Fırça iblisi gözyaşları içinde, “Bilge Yining’in.” dedi.
Bilge Yining pek tanınmıyordu çünkü Yüce Baba’nın emri altında birkaç yıl geçirmesine rağmen ne olağanüstü bir katkıda bulunmuş ne de danışmanlık konusunda bir yeteneği vardı. O daha çok çeşitli tanrıların bir gölgesi gibiydi. Kalabalığın arasından sıyrılmıyordu ama onlar neredeyse o da oradaydı. Bununla birlikte, her yerde hazır ve nazır olmak onun tek göreviydi.
Tanrısal bir görevi yoktu; sadece Yüce Baba’dan emir alırdı. Dokuzuncu Cennet’ten Yeraltı Dünyası’na kadar, rüzgârdaki yaprak hışırtısı bile onun kulaklarından kaçmazdı. Bu da Yüce Baba’nın da kulağından kaçmayacağı anlamına geliyordu.
Bu kişi herhangi bir başarı elde etmiş gibi görünmüyordu ama yine de Yüce Baba’nın beğenisini kazanmıştı. Bununla birlikte, eksantrik bir mizacı vardı ve Lord Lin Song’u kınamak için Yüce Baba’nın huzuruna sadece birkaç kez çıkmıştı. Bu nedenle, Jing Lin ile kişisel bir ilişkisi olmamasına rağmen, birbirlerine yabancı değillerdi.

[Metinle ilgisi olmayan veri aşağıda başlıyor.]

/-- An edge becomes the last accepted edge and a stroke. -/
def acceptEdge (s : State) (t : Nat) : State :=
  beginStroke (setF { s with stk := { s.stk with lastAccepted := some t } } CAR_STATUS_SI_USABLE 1) t

/-- The STROKE_IN filter (R46, R47, R54). Without valid gPTP an accepted edge re-anchors the counter, also before gPTP has ever been valid
(log 129). -/
def filterEdge (s : State) (t highNs : Nat) : State :=
  if highNs < 50 then ignoreEdge s
  else match s.stk.lastAccepted with
    | none => acceptEdge (takeSource s 0) t
    | some last =>
      if 2 * (t - last) < period s then ignoreEdge s
      else if gptpValid s then acceptEdge (takeSource s 0) t
      else acceptEdge (takeSource { s with time := last + period s } 0) (last + period s)

/-- The slot of the flywheel grid nearest to t, and whether t lies within ±10 µs of it (R51). -/
def flySlot (s : State) (t : Nat) : Nat := (t - s.stk.anchor.getD 0 + period s / 2) / max 1 (period s)
def flyTime (s : State) (n : Nat) : Nat := s.stk.anchor.getD 0 + n * period s
def qualifies (s : State) (t : Nat) : Bool :=
  let g := flyTime s (flySlot s t)
  decide (t ≤ g + 10000 ∧ g ≤ t + 10000)

/-- The edges of slot n do not count, and the count restarts (R51). -/
def spoilSlot (s : State) (n : Nat) : State := { s with stk := { s.stk with goodFly := 0, flyBad := some n } }

/-- Requalification on the flywheel: after 8 flywheel strokes with exactly one qualifying edge each and no other candidate edge, the next
qualifying edge returns (R51). Slots without a flywheel stroke, the anchor's among them, qualify no edge; holdover that began at the anchor
ends with the flywheel (R54). -/
def requalify (s : State) (t : Nat) : State :=
  let n := flySlot s t
  if n = 0 ∨ flyTime s n < s.stk.changeAt ∨ !qualifies s t then spoilSlot (ignoreEdge s) n
  else if s.stk.flyBad = some n then s
  else if s.stk.lastGood = n then spoilSlot s n
  else if 8 ≤ s.stk.goodFly then
    let s := { s with stk := { s.stk with unusable := false, goodFly := 0, ignored := 0, flyBad := none } }
    let s := if s.stk.gptpEver then s else endHold s
    let s := sendFault (setF (setSource s 0) CAR_STATUS_SI_USABLE 1) 0x04 0x004 0 0
    if t < flyTime s n then acceptEdge s t else { s with stk := { s.stk with lastAccepted := some t } }
  else
    { s with stk := { s.stk with goodFly := if n = s.stk.lastGood + 1 then s.stk.goodFly + 1 else 1, lastGood := n } }

/-- STROKE_IN_EDGE (R46, R47, R51): an edge at `at_` that then stays high for `highNs`. A worker, and a manager that takes no stroke from the
pin, only count it (R43; log 130). -/
def execStrokeInEdge (at_ highNs : Nat) (s : State) : Ans :=
  let s := atTime s at_
  if isWorker s then .next (bump s CAR_SI_IGNORED 1)
  else if !takesStrokes s ∨ gptpPrimary s then .next (ignoreEdge s)
  else if onFlywheel s then .next (if 50 ≤ highNs then requalify s at_ else ignoreEdge s)
  else .next (filterEdge s at_ highNs)

/-- STROKE_IN_MISSING (R50): 1.5 periods after the last accepted edge. -/
def execStrokeInMissing (at_ : Nat) (s : State) : Ans :=
  let s := atTime s at_
  match s.stk.lastAccepted with
  | some last =>
    if takesStrokes s ∧ isManager s ∧ source s = 0 ∧ 3 * period s ≤ 2 * (at_ - last) then
      .next (enterFlywheel s 0x003 (last + 3 * period s / 2))
    else .next s
  | none => .next s

/-- FLYWHEEL_STROKE (R48, R52): a slot of the grid at or after the changeover. -/
def execFlywheelStroke (at_ : Nat) (s : State) : Ans :=
  let s := atTime s at_
  match s.stk.anchor with
  | some a =>
    if takesStrokes s ∧ isManager s ∧ onFlywheel s ∧ a < at_ ∧ (at_ - a) % period s = 0 ∧ s.stk.changeAt ≤ at_ then .next (beginStroke s at_)
    else .next s
  | none => .next s

/-- COMPUTED_STROKE (R43): EPOCH + k × period, at or after the moment the Carillon takes strokes. -/
def execComputedStroke (at_ : Nat) (s : State) : Ans :=
  let s := atTime s at_
  if takesStrokes s ∧ isManager s ∧ gptpPrimary s ∧ (source s = 2 ∨ source s = 5) ∧ s.stk.takeFrom.getD 0 ≤ at_ ∧ epoch s ≤ at_ ∧
      (at_ - epoch s) % period s = 0 then .next (beginStroke s at_)
  else .next s

/-- GPTP_LOST (R53, R54): `CAR.HOLD_ELAPSED` counts from 0 (log 128). -/
def execGptpLost (at_ : Nat) (s : State) : Ans :=
  let s := atTime s at_
  if !gptpValid s then .next s
  else
    let s := setF s CAR_STATUS_GPTP_VALID 0
    if s.pln.strokeLoss then .next s
    else
      let s := setF { s with stk := { s.stk with gptp := false, holdStart := some at_, holdNoted := false } } CAR_HOLD_ELAPSED 0
      .next (sendFault (if source s = 1 ∨ source s = 2 then setSource s 5 else s) 0x04 0x005 3 0)

/-- HOLDOVER_EXPIRED (R54): 1 s without gPTP. -/
def execHoldoverExpired (at_ : Nat) (s : State) : Ans :=
  let s := atTime s at_
  if gptpValid s ∨ s.stk.holdStart.isNone ∨ heldFor s < 1000000000 then .next s
  else if source s = 5 then .next (strokeLoss s)
  else if source s = 0 ∧ !s.stk.holdNoted then
    .next (sendFault { s with stk := { s.stk with holdNoted := true } } 0x04 0x00B 4 0)
  else .next s

/-- The counter follows gPTP time: it is set when it has had no time of the vehicle yet, and slewed, never stepped, otherwise (R40, R55;
log 123). -/
def followGptp (s : State) (gptp : Nat) : State :=
  if !s.stk.gptpEver ∧ !s.stk.any ∧ s.stk.lastAccepted.isNone then { s with time := gptp % 2 ^ 64, slew := 0 }
  else { s with slew := (gptp : Int) - s.time }

/-- GPTP_RESTORED (R55), gPTP time being `gptp`; also the first time gPTP is valid (R43). A stroke loss is not undone. -/
def execGptpRestored (r : GptpTime) (s : State) : Ans :=
  let s := atTime s r.at_
  if gptpValid s then .next s
  else
    let s := followGptp (endHold s) r.gptp
    let s := setF { s with stk := { s.stk with gptp := true, gptpEver := true } } CAR_STATUS_GPTP_VALID 1
    let s := if source s = 5 then sendFault (setSource s (if gptpPrimary s then 2 else 1)) 0x04 0x00E 0 0 else s
    .next (computeStarts s)

/- ### The bank swap (R62, R63) -/

/-- The first invalid live entry of a bank (R62). -/
def firstInvalid (s : State) (w : List (Nat × Nat)) : Option Nat := (List.range 256).find? (fun i => eEn w i && !entryValid s w i)

/-- The shadow Carillon's decision differs, or the two units' table copies do (R23, R63). -/
def shadowMismatch (s : State) : State := sendFault { s with asy := { s.asy with shadowBad := true } } 0x04 0x009 5 0
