/-- What SELECT takes of the valid entries. -/
structure Taken where
  out : List (Nat × Nat)
  dups : Nat
  last : Nat
  tieTotal : Nat
  tieExcess : Nat

/-- Every entry when no more than k are valid (R206); else those below the key of the k-th entry and, of those with that key, as many of the
lowest indices as are needed (R204, R205, R207; log 153). -/
def selectOf (k : Nat) (valid : List (Nat × Nat)) : Taken :=
  let sorted := sortEntries valid
  if valid.length ≤ k then
    let r := takeNew valid.length [] sorted
    let last := match r.1.getLast? with | some e => e.1 | none => noKey
    { out := r.1, dups := r.2, last := last, tieTotal := if r.1 = [] then 0 else atKey r.1 last, tieExcess := 0 }
  else
    let ck := (sorted.getD (k - 1) (noKey, 0)).1
    let below := sorted.filter (fun e => decide (e.1 < ck))
    let need := k - below.length
    let low := takeNew below.length [] below
    let tied := takeNew need low.1 (sorted.filter (fun e => e.1 == ck))
    { out := low.1 ++ tied.1, dups := low.2 + tied.2, last := ck, tieTotal := atKey valid ck, tieExcess := atKey valid ck - need }

/-- The list of a SELECT: header, entries, status, counters, faults; none when it needs more than its spill share (R218). -/
def selectList (s : State) (k stroke ent : Nat) (loc : Bool) (rs : List RecRead) : Option (ListHdr × List (Nat × Nat) × Nat × List (Fld × Nat)) :=
  let badLines := (rs.flatMap (·.bad)).eraseDups
  let n := rs.length
  let rderr := badLines != []
  if 16 < badLines.length then
    some ({ k := k, stroke := stroke, ent := ent, inTotal := n, flags := listFlags [false, loc, false, false, false, false, false, true] }, [], 3,
      [(TNG_RD_RESTART, 16)])
  else
    let valid := rs.filterMap (fun r => match r.e with | some e => if e.1 = noKey then none else some e | none => none)
    let g := min k valid.length
    let spill := !loc && decide (65536 < g)
    if spill ∧ spillShare s < 16 * g then none
    else
      let o := selectOf k valid
      some ({ count := o.out.length, k := k, last := o.last, tieTotal := o.tieTotal, tieExcess := o.tieExcess,
              flags := listFlags [true, loc, spill, decide (0 < o.dups), false, false, false, rderr], stroke := stroke, inTotal := n,
              inValid := valid.length, nodes := if o.out = [] then 0 else 2 ^ nodeId s, dups := o.dups, ent := ent },
        o.out, if rderr then 3 else 0, [(TNG_RD_RESTART, badLines.length), (TNG_SPILL_CNT, b2n spill), (TNG_DUP_CNT, o.dups)])

def rdFault (unit : Nat) (st : Nat) : List (Nat × Nat × Nat × Nat) := if st = 3 then [(0x0D, 0x003, 3, unit)] else []

/-- SELECT over given segments. -/
def selectWork (s : State) (brand k stroke dst ent unit lunit : Nat) (loc mapped : Bool) (segs : List Seg) : Work :=
  let r := (rdSegs s brand mapped segs).run []
  match selectList s k stroke ent loc r.1 with
  | none => { status := 1, notes := r.2 }
  | some (h, es, st, bs) =>
    { writes := listWrites h dst es, scratch := if bit h.flags 2 then workingSet s lunit (min k h.inValid) else [], notes := r.2,
      bumps := (TNG_SELECT_CNT, 1) :: bs, faults := rdFault unit st, status := st,
      sets := [(TNG_U_STATUS_SPILL unit, bits h.flags 2 1), (TNG_U_STATUS_PASS unit, 5),
               (TNG_U_STATUS_RESTARTS unit, min 16 ((r.1.flatMap (·.bad)).eraseDups).length)] }

/-- The STROKE of the descriptor of the task's own heat (R81, R201). -/
def taskStroke (s : State) (t : Task) : Nat := fldAt (heatInfo s t.heat).desc 16 8

/-- A SELECT command: its segment table is read first; when that fails the header carries VALID = 0 (log 28). -/
def selectTask (s : State) (t : Task) : Work :=
  let c := t.cmd
  let brand := qBrand s t.queue
  let loc := bit (bf c 29 1) 0
  let mapped := bit (bf c 29 1) 1
  let r := (rdBytes s brand (bf c 16 8) (32 * bf c 28 1)).run []
  match r.1 with
  | none =>
    let h : ListHdr := { k := bf c 24 4, stroke := taskStroke s t, ent := bf c 40 8, flags := listFlags [false, loc, false, false, false, false, false, true] }
    { writes := listWrites h (bf c 32 8) [], notes := r.2, bumps := [(TNG_SELECT_CNT, 1)], faults := rdFault t.punit 3, status := 3 }
  | some b =>
    let segs := segsOf b (bf c 28 1)
    if segsOk mapped b segs ∧ (!loc ∨ (segs.map (·.count)).foldl (· + ·) 0 ≤ 65536) then
      let w := selectWork s brand (bf c 24 4) (taskStroke s t) (bf c 32 8) (bf c 40 8) t.punit t.lunit loc mapped segs
      { w with notes := r.2 ++ w.notes }
    else { status := 1, notes := r.2 }

/- ### MERGE (R208 to R211, R216) -/

def strictly : List (Nat × Nat) → Bool
  | a :: b :: t => entryLt a b && strictly (b :: t)
  | _ => true
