-- ==== Sys2Proof/Machine/Assay.lean ====
section
/-! DEFINITION. The Assay: its store, its grid, the plan check, the ASSAY and golden tasks, the delta watch, disagreements, doubt and
the cascade's decision at the freeze (R257 to R275, R285 to R289). -/

namespace Sys2Proof.Machine

/- ### Reading the store (R258) -/

/-- A line as a check reads it; none on an uncorrectable error or a wrong CRC. -/
def aLine (s : State) (off : Nat) : Rdr (Option (List Nat)) := fun ns =>
  let r := portLine s (asyBase + off)
  (r.1.bind (fun bs => if crc32c bs = sget zeroCrc s.mem.crcs ((asyBase + off) / 64) then some bs else none), ns ++ r.2)

def aLines (s : State) : Nat → Nat → Rdr (Option (List Nat))
  | 0, _ => pure (some [])
  | k + 1, off => do
    let x ← aLine s off
    let y ← aLines s k (off + 64)
    pure (match x, y with | some p, some q => some (p ++ q) | _, _ => none)

def aBytes (s : State) (off n : Nat) : Rdr (Option (List Nat)) := do
  let x ← aLines s ((off % 64 + n + 63) / 64) (off / 64 * 64)
  pure (x.map (fun bs => (bs.drop (off % 64)).take n))

/-- Bytes of the plan or control area as the monitor pair takes them; zeros where they cannot be read (log 155). -/
def aGet (s : State) (off n : Nat) : List Nat := ((aBytes s off n).run []).1.getD (List.replicate n 0)
/-- What such a read finds, and whether it failed. -/
def aNotes (s : State) (off n : Nat) : List Note := ((aBytes s off n).run []).2
def aFails (s : State) (off n : Nat) : Bool := ((aBytes s off n).run []).1.isNone

def planOff : Nat := 0x7C1000
def orderOff : Nat := planOff
def orderEnt : Nat := planOff + 0x40
def tableOff : Nat := planOff + 0x100
def topkOff : Nat := planOff + 0x500
def poseSlot (k : Nat) : Nat := planOff + 0x1000 + 1024 * k
def goldWorldOff : Nat := 0x7C9000
def headsOff : Nat := 0x7CD000
def poolOff : Nat := 0x7D1000
def poolSize : Nat := 48128

/-- NPOSE of the lists the Assay checks: 32 in Ember mode, 64 otherwise (R463; log 31). -/
def asyNpose (s : State) : Nat := if inEmber s then 32 else 64

/- ### Objects (R259, R263) -/

/-- Where a check finds its world (R257, R286). -/
structure AWorld where
  desc : Nat
  prims : Nat
  verts : Nat
  agents : Nat
  nPrim : Nat
  nAgent : Nat

def heatWorld : AWorld := ⟨0, 0x1000, 0x201000, 0x481000, 65536, 1024⟩
def goldWorld (s : State) : AWorld :=
  let d := aGet s goldWorldOff 64
  ⟨goldWorldOff, goldWorldOff + 0x40, goldWorldOff + 0x2040, goldWorldOff + 0x3040, min 256 (fldAt d 36 4), min 1 (fldAt d 40 2)⟩

/-- An entity as a check tests it: kind 0 primitive, 1 hypothesis, 2 delta entry; `ok` is false when its lines could not be read. -/
structure Obj where
  id : Nat
  kind : Nat := 0
  prim : Option Shape := none
  hyps : List Hyp := []
  ok : Bool := true
  notes : List Note := []

/-- Its shapes in slice k, their radii rounded up to 1/1,048,576 m. -/
def objShapes (tHeat k : Nat) (o : Obj) : List Shape :=
  ((match o.prim with | some p => [p] | none => []) ++ o.hyps.flatMap (fun h => hypShapes h tHeat k)).map
    (fun sh => { sh with r := -(Int.fdiv (-sh.r) 10240) * 10240 })

/-- The band-admitted primitive of an entry, with its vertices' dx, dy. -/
def primObj (s : State) (id kind : Nat) (e : List Nat) (verts : List (Int × Int)) (ns : List Note) : Option Obj :=
  if present e ∧ inBand e (zLo s) (zHi s) then some { id := id, kind := kind, prim := some (primShape e verts), notes := ns } else none

def vertsAt (step : Nat) (b : List Nat) (n : Nat) : List (Int × Int) :=
  (List.range n).map (fun k => (sx 16 (fldAt b (step * k) 2), sx 16 (fldAt b (step * k + 2) 2)))

/-- Primitive `id` of a world. -/
def worldPrim (s : State) (w : AWorld) (id : Nat) : List Obj :=
  let r := (aBytes s (w.prims + 32 * id) 32).run []
  match r.1 with
  | none => [{ id := id, ok := false, notes := r.2 }]
  | some e =>
    if entryKind e = 3 ∧ present e then
      let v := (aBytes s (w.verts + 4 * entryVbase e) (4 * entryNv e)).run r.2
      match v.1 with
      | none => [{ id := id, ok := false, notes := v.2 }]
      | some b => (primObj s id 0 e (vertsAt 4 b (entryNv e)) v.2).toList
    else (primObj s id 0 e [] r.2).toList

/-- The hypotheses with PROB > 0 of agent `id` of a world. -/
def worldAgent (s : State) (w : AWorld) (id : Nat) : List Obj :=
  let r := (aBytes s (w.agents + agentSize * id) agentSize).run []
  match r.1 with
  | none => [{ id := 4 * id, kind := 1, ok := false, notes := r.2 }]
  | some a => ((List.range (agentNh a)).filter (fun h => 0 < (hypOf a h).prob)).map
      (fun h => { id := 4 * id + h, kind := 1, hyps := [hypOf a h], notes := r.2 })

def worldObjs (s : State) (w : AWorld) : List Obj :=
  (List.range w.nPrim).flatMap (worldPrim s w) ++ (List.range w.nAgent).flatMap (worldAgent s w)

/-- The delta entry of a slot: the record as received (R113, R257). -/
def deltaObj (s : State) (slot : Nat) : List Obj :=
  let r := (aBytes s (deltaOff slot) 2688).run []
  match r.1 with
  | none => [{ id := slot, kind := 2, ok := false, notes := r.2 }]
  | some d =>
    if fldAt d 0 1 = 1 then (primObj s slot 2 ((d.drop 18).take 26) (vertsAt 6 (d.drop 48) (fldAt d 19 1)) r.2).toList
    else
      let a := d.drop 16
      [{ id := slot, kind := 2, hyps := ((List.range (agentNh a)).map (hypOf a)).filter (fun h => 0 < h.prob), notes := r.2 }]

def deltaObjs (s : State) (slots : List Nat) : List Obj := slots.flatMap (deltaObj s)

/- ### The grid (R259) -/

/-- Least x, greatest x, least y, greatest y over all slices; none without a shape. -/
def objBox (tHeat : Nat) (o : Obj) : Option (Int × Int × Int × Int) :=
  let shs := if o.prim.isSome then objShapes tHeat 0 o else (List.range 64).flatMap (fun k => objShapes tHeat k o)
  match shs.map bbox with
  | [] => none
  | b :: t => some (t.foldl (fun a c => (min a.1 c.1, max a.2.1 c.2.1, min a.2.2.1 c.2.2.1, max a.2.2.2 c.2.2.2)) b)

/-- Side of a grid cell, 3.2 m, and the least coordinate of column 0 seen from the origin. -/
def cellC : Int := coord 32768
def gridLo : Int := coord (-1048576)

/-- The cells a box overlaps, and whether it extends beyond the grid. -/
def boxCells (ox oy : Int) (b : Int × Int × Int × Int) : List (Nat × Nat) × Bool :=
  let x0 := Int.fdiv (b.1 - ox - gridLo) cellC
  let x1 := Int.fdiv (b.2.1 - ox - gridLo) cellC
  let y0 := Int.fdiv (b.2.2.1 - oy - gridLo) cellC
  let y1 := Int.fdiv (b.2.2.2 - oy - gridLo) cellC
  let span := fun (lo hi : Int) => (List.range 64).filter (fun (i : Nat) => decide (lo ≤ (i : Int) ∧ (i : Int) ≤ hi))
  ((span y0 y1).flatMap (fun j => (span x0 x1).map (fun i => (i, j))), decide (x0 < 0 ∨ y0 < 0 ∨ 63 < x1 ∨ 63 < y1))

/-- An object as the grid lists it. -/
structure Listed where
  o : Obj
  cells : List (Nat × Nat)
  outside : Bool

/-- One list of the pool: its cell (none for the outside list), its first pool index, its entries, and whether it did not fit. -/
structure PoolList where
  cell : Option (Nat × Nat)
  start : Nat
  ents : List Obj
  full : Bool

structure Grid where
  listed : List Listed
  lists : List PoolList

/-- Cells in row-major order, then the outside list; a list that does not fit is left out (log 30). -/
def layGrid (ls : List Listed) : List PoolList :=
  let cells := ((List.range 64).flatMap (fun j => (List.range 64).map (fun i => some (i, j)))) ++ [none]
  (cells.foldl (fun (a : List PoolList × Nat) c =>
    let es := (ls.filter (fun l => match c with | some p => l.cells.contains p | none => l.outside)).map (·.o)
    if poolSize < a.2 + es.length then (a.1 ++ [⟨c, a.2, [], true⟩], a.2) else (a.1 ++ [⟨c, a.2, es, false⟩], a.2 + es.length)) ([], 0)).1

/-- The grid is a pure function of the heat. An object that cannot be read is listed everywhere. -/
def gridOf (s : State) : Grid :=
  let d := aGet s 0 64
  let ox := originC (sx 32 (fldAt d 24 4))
  let oy := originC (sx 32 (fldAt d 28 4))
  let ls := (worldObjs s heatWorld).filterMap (fun o =>
    if !o.ok then some { o := o, cells := [], outside := true : Listed }
    else (objBox (fldAt d 8 8) o).map (fun b => { o := o, cells := (boxCells ox oy b).1, outside := (boxCells ox oy b).2 : Listed }))
  { listed := ls, lists := layGrid ls }

def poolEntry (o : Obj) : Nat := o.id % 65536 + (if o.kind = 1 then 65536 else 0)

/-- The cells a disc reaches. -/
def discCells (ox oy : Int) (c : Int × Int) (r : Int) : List (Nat × Nat) :=
  let gap := fun (x o : Int) (i : Nat) =>
    let lo := o + gridLo + cellC * i
    if x < lo then lo - x else if lo + cellC < x then x - lo - cellC else 0
  (List.range 64).flatMap (fun j => ((List.range 64).filter (fun i =>
    decide (gap c.1 ox i * gap c.1 ox i + gap c.2 oy j * gap c.2 oy j ≤ r * r))).map (fun i => (i, j)))

/- ### Checking a plan (R263, R264) -/

/-- What a check runs over: frame, margin, grid (none: every object), objects. -/
structure ACtx where
  ox : Int
  oy : Int
  tHeat : Nat
  margin : Nat
  beyond : Bool
  grid : Option Grid
  all : List Obj
  foot : List Sphere
  notes : List Note := []
  fail : Bool := false

/-- The centre of a sphere: the true centre and an offset within 1 unit that is left open (log 7). -/
def aCentre (p : Pose) (e : Sphere) : Int × Int :=
  let u := along e.dx p.h
  let v := along e.dy (p.h + 16384)
  let k := Config.assayPick [p.x, p.y, p.h, e.dx, e.dy]
  let r : Nat := 10 * 2 ^ 20
  let a : Int := (k % (2 * r + 1) : Nat) - (r : Int)
  let b : Int := (k / (2 * r + 1) % (2 * r + 1) : Nat) - (r : Int)
  let o := if a * a + b * b ≤ r * r then (a, b) else (0, 0)
  (len1024 p.x + u.1 + v.1 + o.1, len1024 p.y + u.2 + v.2 + o.2)

/-- The outcome of one sphere at one pose. -/
structure ASph where
  heat : List Obj := []
  horizon : Bool := false
  delta : List Obj := []
  tests : Nat := 0
  fail : Bool := false
  notes : List Note := []

/-- The objects a disc is tested against, and the grid lines read for them. -/
def reached (s : State) (x : ACtx) (c : Int × Int) (r : Int) : List Obj × Bool × List Note :=
  match x.grid with
  | none => (x.all, false, [])
  | some g =>
    let cs := discCells x.ox x.oy c r
    let ls := g.lists.filter (fun l => match l.cell with | some p => cs.contains p | none => true)
    let offs := (cs.map (fun p => (headsOff + 4 * (64 * p.2 + p.1)) / 64 * 64) ++
      ls.flatMap (fun l => (List.range l.ents.length).map (fun k => (poolOff + 4 * (l.start + k)) / 64 * 64))).eraseDups
    let rs := (rdMap (aLine s) offs).run []
    let objs := if ls.any (·.full) then g.listed.map (·.o)
      else (g.listed.filter (fun l => l.outside || l.cells.any cs.contains)).map (·.o)
    (objs ++ x.all, rs.1.any (·.isNone), rs.2)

Bahsetmeye değer en önemli şey, Jing Lin’den o kadar nefret etmesiydi ki, bir keresinde onu eleştirmek için bir adam boyunda sert bir makale kaleme almıştı.
Bilge Yining’in fırçasına gelince, fırça iblisinden bu kadar korktuğu için kimse onu suçlayamazdı. Çünkü bu fırça büyük olasılıkla tüm o makaleleri kaleme almak için Bilge Yining tarafından kullanılmıştı. Bu yüzden Lord Lin Song’u bu kadar ayrıntılı olarak tanıyordu.
Hafif bir duraklamanın ardından Jing Lin sözlerine devam etti: “Yining hâlâ buralardayken nasıl oluyor da Zhongdu’da tek başına dolaşabiliyorsun?”
Jing Lin bundan bahsetmese de olurdu. Ancak konuyu açtığı anda, gözyaşlarını tutmakta olan fırça iblisi tekrar yüksek sesle ağlamaya başladı. O kadar acı bir şekilde ağladı ki hıçkırdı bile.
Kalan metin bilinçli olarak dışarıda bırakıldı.